Collected data:
Start of Block

-- ==== Sys2Proof/Machine/Hmac.lean ====
section
/-! DEFINITION. The HMAC commands: `HMAC_INIT`, `KEY_BYTE`, `KEY_END` (42_hmac_commands.md). -/

namespace Sys2Proof.Machine

/-- `HMAC_INIT` (R93): clear `KBLK`, `HashStart`, `PHASE <- HMAC_KEY`. -/
def execHmacInit (s : State) : Result :=
  s.gated (legality .hmacInit s.phase) (.ok (s.clearKey.hashStart.setPhase .hmacKey))

/-- `KEY_BYTE imm8` (R94): into `KBLK` if among the first 64 bytes, and into the key's own hash.  The
length check of R94 is `Absorb`'s: it reads `LEN` only, and when it raises nothing is written (R122). -/
def execKeyByte (imm8 : BitVec 8) (s : State) : Result :=
  s.gated (legality (.keyByte imm8) s.phase) ((s.storeKeyByte imm8).absorb imm8)

/-- `KEY_END` (R95): settle the key block, start the inner hash with the ipad block,
`PHASE <- HMAC_MSG`. -/
def execKeyEnd (s : State) : Result :=
  s.gated (legality .keyEnd s.phase)
    (match s.settleKey.startPadded Config.ipadByte with
      | .ok s' => .ok (s'.setPhase .hmacMsg)
      | .error c => .error c)

end Sys2Proof.Machine
end

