-- ==== Sys2Proof/Laws/Encoding.lean ====
section
/-! SUPPORT. How a command word is put together from its fields, and when each format decodes to a
command. -/

namespace Sys2Proof

/-- Format N: opcode and twelve bits (30_encoding.md R47). -/
theorem word_fieldsN (w : CmdWord) :
    (w.extractLsb' 12 4 ++ w.extractLsb' 0 12 : BitVec 16) = w := by
  apply BitVec.eq_of_getLsbD_eq
  intro i hi
  rw [BitVec.getLsbD_append]
  by_cases h : i < 12
  · simp [h]
  · simp [h]
    rw [show 12 + (i - 12) = i by omega]
    simp
    omega

/-- Format B: opcode, four bits, byte (R48). -/
theorem word_fieldsB (w : CmdWord) :
    (w.extractLsb' 12 4 ++ (w.extractLsb' 8 4 ++ w.extractLsb' 0 8) : BitVec 16) = w := by
  apply BitVec.eq_of_getLsbD_eq
  intro i hi
  rw [BitVec.getLsbD_append, BitVec.getLsbD_append]
  by_cases h8 : i < 8
  · simp [h8]
    omega
  · by_cases h12 : i < 12
    · simp [h8, h12]
      rw [show 8 + (i - 8) = i by omega]
      simp
      omega
    · simp [h12]
      rw [show 12 + (i - 12) = i by omega]
      simp
      omega

/-- Format I: opcode, nine bits, index (R49). -/
theorem word_fieldsI (w : CmdWord) :
    (w.extractLsb' 12 4 ++ (w.extractLsb' 3 9 ++ w.extractLsb' 0 3) : BitVec 16) = w := by
  apply BitVec.eq_of_getLsbD_eq
  intro i hi
  rw [BitVec.getLsbD_append, BitVec.getLsbD_append]
  by_cases h3 : i < 3
  · simp [h3]
    omega
  · by_cases h12 : i < 12
    · simp [h3, h12]
      rw [show 3 + (i - 3) = i by omega]
      simp
      omega
    · simp [h12]
      rw [show 12 + (i - 12) = i by omega]
      simp
      omega

theorem decodeN_command_iff (i j : Instr) (w : CmdWord) :
    decodeN j w = .command i ↔ i = j ∧ w.extractLsb' 0 12 = 0#12 := by
  unfold decodeN
  split <;> simp_all [eq_comm (a := i)]

theorem decodeB_command_iff (i : Instr) (f : BitVec 8 → Instr) (w : CmdWord) :
    decodeB f w = .command i ↔ i = f (imm8Field w) ∧ w.extractLsb' 8 4 = 0#4 := by
  unfold decodeB
  split <;> simp_all [eq_comm (a := i)]

theorem decodeI_command_iff (i : Instr) (f : BitVec 3 → Instr) (w : CmdWord) :
    decodeI f w = .command i ↔
      i = f (idxField w) ∧ w.extractLsb' 3 9 = 0#9 ∧ (idxField w).toNat ≤ 4 := by
  unfold decodeI
  split <;> [split; skip] <;> simp_all [eq_comm (a := i)]

end Sys2Proof
end

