/-- Words written out one after the other: byte `4 i + k` is byte `k` of word `i`. -/
theorem flatMap_be32_getElem? (ws : List Word) (i k : Nat) (hk : k < 4) :
    (ws.flatMap be32)[4 * i + k]? = ws[i]?.map fun x => x.extractLsb' (24 - 8 * k) 8 := by
  induction ws generalizing i with
  | nil => rfl
  | cons x ws ih =>
    have hlen : (be32 x).length = 4 := rfl
    cases i with
    | zero =>
      rw [List.flatMap_cons, Nat.mul_zero, Nat.zero_add, List.getElem?_append_left hk, be32_getElem? x k hk]
      rfl
    | succ i =>
      rw [List.flatMap_cons, List.getElem?_append_right (by omega), hlen,
        show 4 * (i + 1) + k - 4 = 4 * i + k by omega, ih]
      rfl

/-- Settles O17: the digest is the words of `H` written out one after the other. -/
theorem digestBytesBigEndian : Obligations.DigestBytesBigEndian := by
  intro s
  refine ⟨length_digestOf s.h, fun i k hi hk => ?_⟩
  rw [State.digestBytes, digestOf, flatMap_be32_getElem? _ i k hk]
  simp [hi]

/-! ### The published digests -/

/-- R79 (c): the digest of the empty message. -/
theorem sha1_empty : sha1 [] = some [0xda#8, 0x39#8, 0xa3#8, 0xee#8, 0x5e#8, 0x6b#8, 0x4b#8, 0x0d#8, 0x32#8,
    0x55#8, 0xbf#8, 0xef#8, 0x95#8, 0x60#8, 0x18#8, 0x90#8, 0xaf#8, 0xd8#8, 0x07#8, 0x09#8] := by
  decide +kernel

/-- R79 (d): the digest of `abc`. -/
theorem sha1_abc : sha1 [0x61#8, 0x62#8, 0x63#8] = some [0xa9#8, 0x99#8, 0x3e#8, 0x36#8, 0x47#8, 0x06#8,
    0x81#8, 0x6a#8, 0xba#8, 0x3e#8, 0x25#8, 0x71#8, 0x78#8, 0x50#8, 0xc2#8, 0x6c#8, 0x9c#8, 0xd0#8, 0xd8#8,
    0x9d#8] := by
  decide +kernel

/-- R100 (a): RFC 2202 case 1, the key of twenty bytes 0x0b and the message `Hi There`. -/
theorem hmac_rfc2202_case1 : hmac (List.replicate 20 0x0b#8)
    [0x48#8, 0x69#8, 0x20#8, 0x54#8, 0x68#8, 0x65#8, 0x72#8, 0x65#8] =
    some [0xb6#8, 0x17#8, 0x31#8, 0x86#8, 0x55#8, 0x05#8, 0x72#8, 0x64#8, 0xe2#8, 0x8b#8, 0xc0#8, 0xb6#8,
      0xfb#8, 0x37#8, 0x8c#8, 0x8e#8, 0xf1#8, 0x46#8, 0xbe#8, 0x00#8] := by
  decide +kernel

/-- Settles O18: the kernel computes the three digests. -/
theorem publishedDigests : Obligations.PublishedDigests := ⟨sha1_empty, sha1_abc, hmac_rfc2202_case1⟩

end Sys2Proof.Machine
end

section
/-! SUPPORT. The datapath word by word (40_sha1_datapath.md sections 1 to 5): rotation, the round functions and
their bands, one compression, and the absorption of one byte. -/

namespace Sys2Proof.Machine

/-! ### Rotation and the round functions -/

/-- For the amounts R61 allows, `ROTL` is the library's rotation. -/
theorem rotl_eq_rotateLeft (x : Word) (n : Nat) (hn : n ≤ 31) : rotl x n = x.rotateLeft n :=
  (BitVec.rotateLeft_eq_rotateLeftAux_of_lt (by omega)).symm

/-- Bits that leave at the top come in at the bottom (R61). -/
theorem rotl_getLsbD (x : Word) (n i : Nat) (hn : n ≤ 31) (hi : i < 32) :
    (rotl x n).getLsbD ((i + n) % 32) = x.getLsbD i := by
  rw [rotl_eq_rotateLeft x n hn, BitVec.getLsbD_rotateLeft, Nat.mod_eq_of_lt (by omega : n < 32)]
  by_cases hwrap : i + n < 32
  · have hge : ¬ i + n < n := by omega
    simp [Nat.mod_eq_of_lt hwrap, hge, hwrap]
  · have hmod : (i + n) % 32 = i + n - 32 := by omega
    have hlt : i + n - 32 < n := by omega
    have hback : 32 - n + (i + n - 32) = i := by omega
    simp [hmod, hlt, hback]

/-- A multiplexer: where a bit of `b` is set it takes `c`'s, else `d`'s (R63). -/
theorem ch_eq_xor (b c d : Word) : ch b c d = d ^^^ (b &&& (c ^^^ d)) := by
  ext i hi
  cases hb : b[i] <;> cases hd : d[i] <;> simp [ch, hb, hd]

theorem maj_eq_or (b c d : Word) : maj b c d = (b &&& c) ||| (d &&& (b ||| c)) := by
  ext i hi
  cases hd : d[i] <;> simp [maj, hd, Bool.or_assoc]

theorem maj_eq_xor (b c d : Word) : maj b c d = (b &&& c) ^^^ (b &&& d) ^^^ (c &&& d) := by
  ext i hi
  cases hb : b[i] <;> cases hd : d[i] <;> simp [maj, hb, hd]

/-! ### The four bands of R63 and R64 -/

section bands

variable {t : Nat} (b c d : Word)

theorem band_ch (ht : t ≤ 19) : roundF t b c d = ch b c d ∧ roundK t = 0x5A827999#32 := by
  have hband : t / 20 = 0 := by omega
  simp [roundF, roundK, hband]

theorem band_parity_low (hlo : 20 ≤ t) (hhi : t ≤ 39) :
    roundF t b c d = parity b c d ∧ roundK t = 0x6ED9EBA1#32 := by
  have hband : t / 20 = 1 := by omega
  simp [roundF, roundK, hband]

theorem band_maj (hlo : 40 ≤ t) (hhi : t ≤ 59) : roundF t b c d = maj b c d ∧ roundK t = 0x8F1BBCDC#32 := by
  have hband : t / 20 = 2 := by omega
  simp [roundF, roundK, hband]

theorem band_parity_high (hlo : 60 ≤ t) (hhi : t < 80) :
    roundF t b c d = parity b c d ∧ roundK t = 0xCA62C1D6#32 := by
  have hband : t / 20 = 3 := by omega
  simp [roundF, roundK, hband]

end bands

/-- Settles O8: bit by bit for the words, by the band `t div 20` for the rounds; the round update is
`roundStep`. -/
theorem rotationAndRoundFunctions : Obligations.RotationAndRoundFunctions :=
  ⟨fun x n i _ hn hi => rotl_getLsbD x n i hn hi, ch_eq_xor, maj_eq_or, maj_eq_xor,
    fun _ b c d ht => ⟨band_ch b c d, band_parity_low b c d, band_maj b c d,
      fun hlo => band_parity_high b c d hlo ht⟩,
    fun _ _ => rfl, fun _ _ _ _ _ _ _ _ _ => rfl⟩

/-! ### One compression, one byte -/

/-- Settles O12: each register of `Compress` as its law in Laws/State gives it; the list of eighty words is what
`W` holds. -/
theorem compressFoldsAndFrame : Obligations.CompressFoldsAndFrame := by
  intro s
  exact ⟨compress_w s, compress_work s, compress_h s, compress_blk s, compress_idx s, compress_len s,
    compress_kblk s, compress_phase s, compress_errcode s, ⟨compress_rsp s, compress_taken s, compress_host s⟩⟩

/-- Settles O13: `AbsorbRaw` by whether the byte is the 64th, `Absorb` by whether `LEN` stands at the bound, and
the two internal uses are far below it. -/
theorem absorbCountsOrRejects : Obligations.AbsorbCountsOrRejects := by
  refine ⟨fun s b => ⟨absorbRaw_open s b, absorbRaw_full s b⟩,
    fun s b => ⟨absorb_full s b, fun hlen => ⟨?_, ?_⟩⟩, fun s x => ⟨_, startPadded_ok s x⟩, hmacFinish_isOk⟩
  · rw [absorb_ok s b hlen, ← absorbRaw_setLen]
    rfl
  · rw [absorbRaw_len]
    exact toNat_len_add_one hlen

end Sys2Proof.Machine
end

section
/-! SUPPORT. The SHA-1 commands one by one (41_sha1_commands.md R80 to R82), and what the byte commands and the
commands that start or finish a hash leave alone. -/

namespace Sys2Proof.Machine

/-! ### The commands -/

theorem exec_shaInit_of_error {s : State} (he : s.phase = .error) : exec .shaInit s = .next s :=
  exec_ignored _ s (by rw [he]; rfl) nofun

/-- Settles O20: the first `SHA_INIT` leaves what a second one writes. -/
theorem shaInitBeginsHash : Obligations.ShaInitBeginsHash := by
  refine ⟨rfl, fun s => ⟨exec_shaInit s, exec_shaInit_of_error, fun t h => ?_⟩⟩
  by_cases he : s.phase = .error
  · rw [exec_shaInit_of_error he] at h
    exact Host.Outcome.next.inj h ▸ exec_shaInit_of_error he
  · rw [exec_shaInit s he] at h
    rw [← Host.Outcome.next.inj h]
    exact exec_shaInit _ nofun

/-- Below the bound of R81 the byte is absorbed and counted. -/
theorem exec_msgByte_absorbs {s : State} (b : Byte) (hp : s.phase = .shaMsg ∨ s.phase = .hmacMsg)
    (hlen : s.len.toNat ≠ Config.maxBytes) :
    exec (.msgByte b) s = .next ((s.absorbRaw b).setLen (s.len + 1#61)) := by
  rw [exec_msgByte s b hp, settle_absorb, if_neg hlen]

/-- The row of `FINAL` in the legality matrix, which is also that of `MSG_BYTE` (R118). -/
theorem legality_final_badPhase {p : Phase} (hp : p = .idle ∨ p = .hmacKey ∨ p = .done) :
    legality .final p = .badPhase := by
  rcases hp with rfl | rfl | rfl <;> rfl

theorem legality_final_error {p : Phase} (hp : p = .error) : legality .final p = .ignored := by
  rw [hp]; rfl

/-- Settles O21: the cell of the legality matrix, then `LEN` at the bound or not, then `IDX` at the end of the
block or not. -/
theorem msgByteAbsorbs : Obligations.MsgByteAbsorbs := by
  intro s b
  refine ⟨decode_encode (i := .msgByte b) rfl, fun hp hlen hidx => ?_, fun hp hlen hidx => ?_,
    fun hp hlen => ?_, fun hp => exec_badPhase _ s (legality_final_badPhase hp) nofun,
    fun hp => exec_ignored _ s (legality_final_error hp) nofun⟩
  · rw [exec_msgByte_absorbs b hp hlen, absorbRaw_open s b hidx]
    rfl
  · rw [exec_msgByte_absorbs b hp hlen, absorbRaw_full s b hidx]
    rfl
  · rw [exec_msgByte s b hp, absorb_full s b hlen]
    rfl

theorem digestBytes_setPhase (s : State) (p : Phase) : (s.setPhase p).digestBytes = s.digestBytes := rfl

/-- Settles O22: the cell of the legality matrix, then the kind of hash; the digest is that of the bytes absorbed
and counted since `HashStart`. -/
theorem finalMakesDigestAvailable : Obligations.FinalMakesDigestAvailable := by
  refine ⟨rfl, fun s => ⟨exec_final_sha s, fun hp => ?_,
    fun hp => exec_badPhase _ s (legality_final_badPhase hp) nofun,
    fun hp => exec_ignored _ s (legality_final_error hp) nofun⟩, fun s u t m hm hu hp h => ?_⟩
  · obtain ⟨t, ht⟩ := hmacFinish_isOk s
    exact ⟨t, ht, exec_final_hmac s t hp ht⟩
  · obtain ⟨u', hu', hstreams, hcount⟩ :=
      absorbAll_streams (streams_hashStart s) rfl m (by simpa [Config.maxBytes] using hm)
    obtain rfl : u' = u := Except.ok.inj (hu'.symm.trans hu)
    rw [exec_final_sha u' hp] at h
    rw [← Host.Outcome.next.inj h, digestBytes_setPhase]
    exact sha1_of_streams hstreams hcount

/-! ### Frames -/

/-- A command that does not raise, and is neither a read nor `RESET`, leaves `ERRCODE` and the channels alone. -/
theorem exec_keeps_errcode_and_channels {i : Instr} {s t : State} (h : exec i s = .next t)
    (hne : t.phase ≠ .error) (hi : (∀ idx, i ≠ .rdDigest idx) ∧ i ≠ .rdStatus ∧ i ≠ .reset) :
    t.errcode = s.errcode ∧ SameChannels s t := by
  obtain ⟨hdigest, hstatus, hreset⟩ := hi
  have hwf : i.wellFormed = true := by
    cases i with
    | rdDigest idx => exact absurd rfl (hdigest idx)
    | _ => rfl
  obtain ⟨-, herr, htaken, hhost⟩ := whoWritesKeyBlockAndErrcode i s t h
  have hrsp := (exactlyReadsRespond i s t hwf h).2 (by simp [hdigest, hstatus])
  refine ⟨by_contra fun hchanged => ?_, hrsp, htaken, hhost⟩
  rcases herr hchanged with ⟨hraised, -⟩ | hcleared
  · exact hne hraised
  · exact hreset hcleared

theorem absorbRaw_blk_of_ne (s : State) (b : Byte) {j : Nat} (hj : j < 64) (hne : j ≠ s.idx.toNat) :
    (s.absorbRaw b).blk[j] = s.blk[j] := by
  simp [absorbRaw_blk, hne.symm]

/-- A byte that does not fill the block is only stored (R71). -/
theorem absorbRaw_open_frame {s : State} (b : Byte) (hidx : s.idx ≠ 63#6) :
    (s.absorbRaw b).h = s.h ∧ (s.absorbRaw b).work = s.work ∧ (s.absorbRaw b).w = s.w ∧
      (s.absorbRaw b).t = s.t ∧ (s.absorbRaw b).freeDraws = s.freeDraws := by
  rw [absorbRaw_open s b hidx]
  exact ⟨rfl, rfl, rfl, rfl, rfl⟩

/-- What a byte command that does not raise does: it absorbs and counts the byte, after `KEY_BYTE` has put it in
the key block. -/
theorem byteCommand_absorbs {b : Byte} {i : Instr} {s t : State} (hi : i = .msgByte b ∨ i = .keyByte b)
    (h : exec i s = .next t) (hne : t.phase ≠ .error) :
    ∃ u : State, (u = s ∨ i = .keyByte b ∧ u = s.storeKeyByte b) ∧
      t = (u.absorbRaw b).setLen (s.len + 1#61) := by
  rcases hi with rfl | rfl
  · cases exec_did h with
    | ignored he => exact absurd he hne
    | badPhase | msgFull => exact absurd rfl hne
    | msgByte => exact ⟨s, .inl rfl, rfl⟩
  · cases exec_did h with
    | ignored he => exact absurd he hne
    | badPhase | keyFull => exact absurd rfl hne
    | keyByte => exact ⟨_, .inr ⟨rfl, rfl⟩, rfl⟩

/-- Settles O43: `AbsorbRaw` writes `BLK` at `IDX` and compresses at the end of a block only, and `KEY_BYTE` writes
`KBLK` at `LEN`. -/
theorem byteCommandsFrame : Obligations.ByteCommandsFrame := by
  intro b i s t hi h hne
  obtain ⟨herr, hchannels⟩ :=
    exec_keeps_errcode_and_channels h hne (by rcases hi with rfl | rfl <;> simp)
  have hkblk : i = .msgByte b → t.kblk = s.kblk := fun hmsg =>
    (whoWritesKeyBlockAndErrcode i s t h).1 (by simp [hmsg])
  obtain ⟨u, rfl | ⟨-, rfl⟩, rfl⟩ := byteCommand_absorbs hi h hne
  · exact ⟨by simp, herr, hchannels, fun j hj hjne => absorbRaw_blk_of_ne u b hj hjne, hkblk, by simp,
      absorbRaw_open_frame b⟩
  · have hblk (j : Nat) (hj : j < 64) (hjne : j ≠ s.idx.toNat) :=
      absorbRaw_blk_of_ne (s.storeKeyByte b) b hj (by simpa using hjne)
    have hopen (hidx : s.idx ≠ 63#6) := absorbRaw_open_frame (s := s.storeKeyByte b) b (by simpa using hidx)
    refine ⟨by simp, herr, hchannels, by simpa using hblk, hkblk, fun j hj hjne => ?_, by simpa using hopen⟩
    simp [storeKeyByte_kblk s b j hj, hjne.symm]

/-- Settles O44: `ERRCODE`, the channels and `KBLK` by who writes them; the `*_INIT` commands only begin a hash, and
`Finalize` counts no byte. -/
theorem hashCommandsFrame : Obligations.HashCommandsFrame := by
  intro i s t hi h hne
  obtain ⟨herr, hchannels⟩ :=
    exec_keeps_errcode_and_channels h hne (by rcases hi with rfl | rfl | rfl | rfl <;> simp)
  refine ⟨herr, hchannels, fun hinit => ?_, fun hkeep => ?_, fun hfinal hp => ?_⟩
  · rcases hinit with rfl | rfl
    · cases exec_did h with
      | ignored he => exact absurd he hne
      | badPhase => exact absurd rfl hne
      | shaInit => exact ⟨rfl, rfl, rfl, rfl, rfl⟩
    · cases exec_did h with
      | ignored he => exact absurd he hne
      | badPhase => exact absurd rfl hne
      | hmacInit => exact ⟨rfl, rfl, rfl, rfl, rfl⟩
  · exact (whoWritesKeyBlockAndErrcode i s t h).1 (by rcases hkeep with rfl | rfl <;> simp)
  · rw [hfinal, exec_final_sha s hp] at h
    rw [← Host.Outcome.next.inj h]
    simp

end Sys2Proof.Machine
end

section
/-! SUPPORT. Invocations from end to end (41_sha1_commands.md R83, 42_hmac_commands.md R98): what a host has sent
of an invocation, the registers that go with it, command by command, and the runs of whole programs. -/

namespace Sys2Proof.Machine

End of Block

Repeat the lines from the first one in the records through the line containing "(w.extractLsb' 12 4 ++ w.extractLsb'", exactly as written, and nothing else.

-- ==== Sys2Proof/Machine/Hmac.lean ====
section
/-! DEFINITION. The HMAC commands: `HMAC_INIT`, `KEY_BYTE`, `KEY_END` (42_hmac_commands.md). -/

namespace Sys2Proof.Machine

/-- `HMAC_INIT` (R93): clear `KBLK`, `HashStart`, `PHASE <- HMAC_KEY`. -/
def execHmacInit (s : State) : Result :=
  s.gated (legality .hmacInit s.phase) (.ok (s.clearKey.hashStart.setPhase .hmacKey))

/-- `KEY_BYTE imm8` (R94): into `KBLK` if among the first 64 bytes, and into the key's own hash.  The
length check of R94 is `Absorb`'s: it reads `LEN` only, and when it raises nothing is written (R122). -/
def execKeyByte (imm8 : BitVec 8) (s : State) : Result :=
  s.gated (legality (.keyByte imm8) s.phase) ((s.storeKeyByte imm8).absorb imm8)

/-- `KEY_END` (R95): settle the key block, start the inner hash with the ipad block,
`PHASE <- HMAC_MSG`. -/
def execKeyEnd (s : State) : Result :=
  s.gated (legality .keyEnd s.phase)
    (match s.settleKey.startPadded Config.ipadByte with
      | .ok s' => .ok (s'.setPhase .hmacMsg)
      | .error c => .error c)

end Sys2Proof.Machine
end

-- ==== Sys2Proof/Laws/Encoding.lean ====
section
/-! SUPPORT. How a command word is put together from its fields, and when each format decodes to a
command. -/

namespace Sys2Proof

/-- Format N: opcode and twelve bits (30_encoding.md R47). -/
theorem word_fieldsN (w : CmdWord) :
    (w.extractLsb' 12 4 ++ w.extractLsb' 0 12 : BitVec 16) = w := by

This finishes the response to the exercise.